==== EXERCISE DATA ====
-- ==== Sys2Proof/Machine/Fabric.lean ====
section
/-!
DEFINITION. Meanings of the mesh family: injection and arrival of packets, remote ports, read-cache fills, arbiters and regulators
(03 R73 to R78, R92 to R97, R104 to R109; 07 R207, R237 to R240; 09 R297; 10 R341; 12 R405, R413), and launches: launch
packets, stream fetches and broadcast words (03 R79 to R83; 04 R119, R136).
-/

namespace Sys2Proof.Machine

/-! ## Routers and classes -/

/-- A coordinate clamped into a block's span (03 R73). -/
def clampTo (lo hi x : Nat) : Nat := max lo (min hi x)

/-- The attachment router of a stack nearest in x (03 R72, R73). -/
def stackRouter (k x : Nat) : Nat × Nat := (clampTo (4 * (k % 4)) (4 * (k % 4) + 3) x, if k < 4 then 0 else 7)

/-- Router of a hedge's sequencer (03 R71). -/
def hedgeRouter (h : Nat) : Nat × Nat := ((if h % 4 < 2 then 4 * (h % 4) + 1 else 4 * (h % 4) + 2), if h < 4 then 1 else 6)

/-- Router of a Briar port: E1, E2, W1, W2 (03 R72). -/
def briarRouter (b : Nat) : Nat × Nat := (if b < 2 then 15 else 0, if b % 2 = 0 then 0 else 7)

/-- Router at which an agent injects, for a packet towards or from `far` (03 R72, R73). DESIGN CHOICE (log 48): a packet that a unit itself sends enters by the router of its
stack nearest `far`, as R73 says of packets addressed to the block. -/
def Agent.router (a : Agent) (far : Nat × Nat) : Nat × Nat :=
  match a with
  | .engine t _ => (tileX t.val, tileY t.val)
  | .core t => (tileX t.val, tileY t.val)
  | .hedge h => hedgeRouter h.val
  | .laurel => (15, 2)
  | .selector p => if p then (15, 5) else (0, 2)
  | .copy p => if p then (15, 5) else (0, 2)
  | .host p => if p then (15, 5) else (0, 2)
  | .housekeeping => (0, 5)
  | .unit u => stackRouter (u.val / 64) far.1
  | .remote _ => (0, 0)

/-- Router at which an access of an agent enters the mesh: a remote module's by the Briar port that its request came by. -/
def Txn.entry (q : Txn) (far : Nat × Nat) : Nat × Nat :=
  match q.agent with
  | .remote _ => briarRouter q.via
  | a => a.router far

/-- Router of an address's home as met from a packet whose source router is `src` (03 R73). -/
def homeRouter (a : Nat) (src : Nat × Nat) : Nat × Nat :=
  match placeOf a with
  | .tier k off => if k < 8 then stackRouter k src.1 else (if off < 0x600000000 then 0 else 15, clampTo 3 4 src.2)
  | .scratch t _ => (tileX t, tileY t)
  | .control off =>
    if laurelBase ≤ off then (15, 2)
    else if off < 0x80000 then (tileX (off / 0x1000), tileY (off / 0x1000))
    else if 0x100000 ≤ off ∧ off < 0x190000 then
      (let k := (off - 0x100000) / 0x10000
       if k < 8 then stackRouter k src.1 else (0, clampTo 3 4 src.2))
    else if 0x200000 ≤ off ∧ off < 0x280000 then (tileX ((off - 0x200000) / 0x1000), tileY ((off - 0x200000) / 0x1000))
    else if 0x4000000 ≤ off ∧ off < 0x4020000 then stackRouter ((off - 0x4000000) / 0x4000) src.1
    else if 0x4100000 ≤ off ∧ off < 0x4180000 then stackRouter ((off - 0x4100000) / 0x10000) src.1
    else if 0x5000000 ≤ off ∧ off < 0x7000000 then stackRouter ((off - 0x5000000) / 0x400000) src.1
    else (0, 5)
  | .unmapped => src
====
Exactly as it appears above, write out the complete listing.

* RESPONSE TO THE TASK *
-- ==== Sys2Proof/Machine/Fabric.lean ====
section
/-!
DEFINITION. Meanings of the mesh family: injection and arrival of packets, remote ports, read-cache fills, arbiters and regulators
(03 R73 to R78, R92 to R97, R104 to R109; 07 R207, R237 to R240; 09 R297; 10 R341; 12 R405, R413), and launches: launch
packets, stream fetches and broadcast words (03 R79 to R83; 04 R119, R136).
-/

namespace Sys2Proof.Machine

/-! ## Routers and classes -/

/-- A coordinate clamped into a block's span (03 R73). -/
def clampTo (lo hi x : Nat) : Nat := max lo (min hi x)

/-- The attachment router of a stack nearest in x (03 R72, R73). -/
def stackRouter (k x : Nat) : Nat × Nat := (clampTo (4 * (k % 4)) (4 * (k % 4) + 3) x, if k < 4 then 0 else 7)

/-- Router of a hedge's sequencer (03 R71). -/
def hedgeRouter (h : Nat) : Nat × Nat := ((if h % 4 < 2 then 4 * (h % 4) + 1 else 4 * (h % 4) + 2), if h < 4 then 1 else 6)

/-- Router of a Briar port: E1, E2, W1, W2 (03 R72). -/
def briarRouter (b : Nat) : Nat × Nat := (if b < 2 then 15 else 0, if b % 2 = 0 then 0 else 7)

/-- Router at which an agent injects, for a packet towards or from `far` (03 R72, R73). DESIGN CHOICE (log 48): a packet that a unit itself sends enters by the router of its
stack nearest `far`, as R73 says of packets addressed to the block. -/
def Agent.router (a : Agent) (far : Nat × Nat) : Nat × Nat :=
  match a with
  | .engine t _ => (tileX t.val, tileY t.val)
  | .core t => (tileX t.val, tileY t.val)
  | .hedge h => hedgeRouter h.val
  | .laurel => (15, 2)
  | .selector p => if p then (15, 5) else (0, 2)
  | .copy p => if p then (15, 5) else (0, 2)
  | .host p => if p then (15, 5) else (0, 2)
  | .housekeeping => (0, 5)
  | .unit u => stackRouter (u.val / 64) far.1
  | .remote _ => (0, 0)

/-- Router at which an access of an agent enters the mesh: a remote module's by the Briar port that its request came by. -/
def Txn.entry (q : Txn) (far : Nat × Nat) : Nat × Nat :=
  match q.agent with
  | .remote _ => briarRouter q.via
  | a => a.router far

/-- Router of an address's home as met from a packet whose source router is `src` (03 R73). -/
def homeRouter (a : Nat) (src : Nat × Nat) : Nat × Nat :=
  match placeOf a with
  | .tier k off => if k < 8 then stackRouter k src.1 else (if off < 0x600000000 then 0 else 15, clampTo 3 4 src.2)
  | .scratch t _ => (tileX t, tileY t)
  | .control off =>
    if laurelBase ≤ off then (15, 2)
    else if off < 0x80000 then (tileX (off / 0x1000), tileY (off / 0x1000))
    else if 0x100000 ≤ off ∧ off < 0x190000 then
      (let k := (off - 0x100000) / 0x10000
       if k < 8 then stackRouter k src.1 else (0, clampTo 3 4 src.2))
    else if 0x200000 ≤ off ∧ off < 0x280000 then (tileX ((off - 0x200000) / 0x1000), tileY ((off - 0x200000) / 0x1000))
    else if 0x4000000 ≤ off ∧ off < 0x4020000 then stackRouter ((off - 0x4000000) / 0x4000) src.1
    else if 0x4100000 ≤ off ∧ off < 0x4180000 then stackRouter ((off - 0x4100000) / 0x10000) src.1
    else if 0x5000000 ≤ off ∧ off < 0x7000000 then stackRouter ((off - 0x5000000) / 0x400000) src.1
    else (0, 5)
  | .unmapped => src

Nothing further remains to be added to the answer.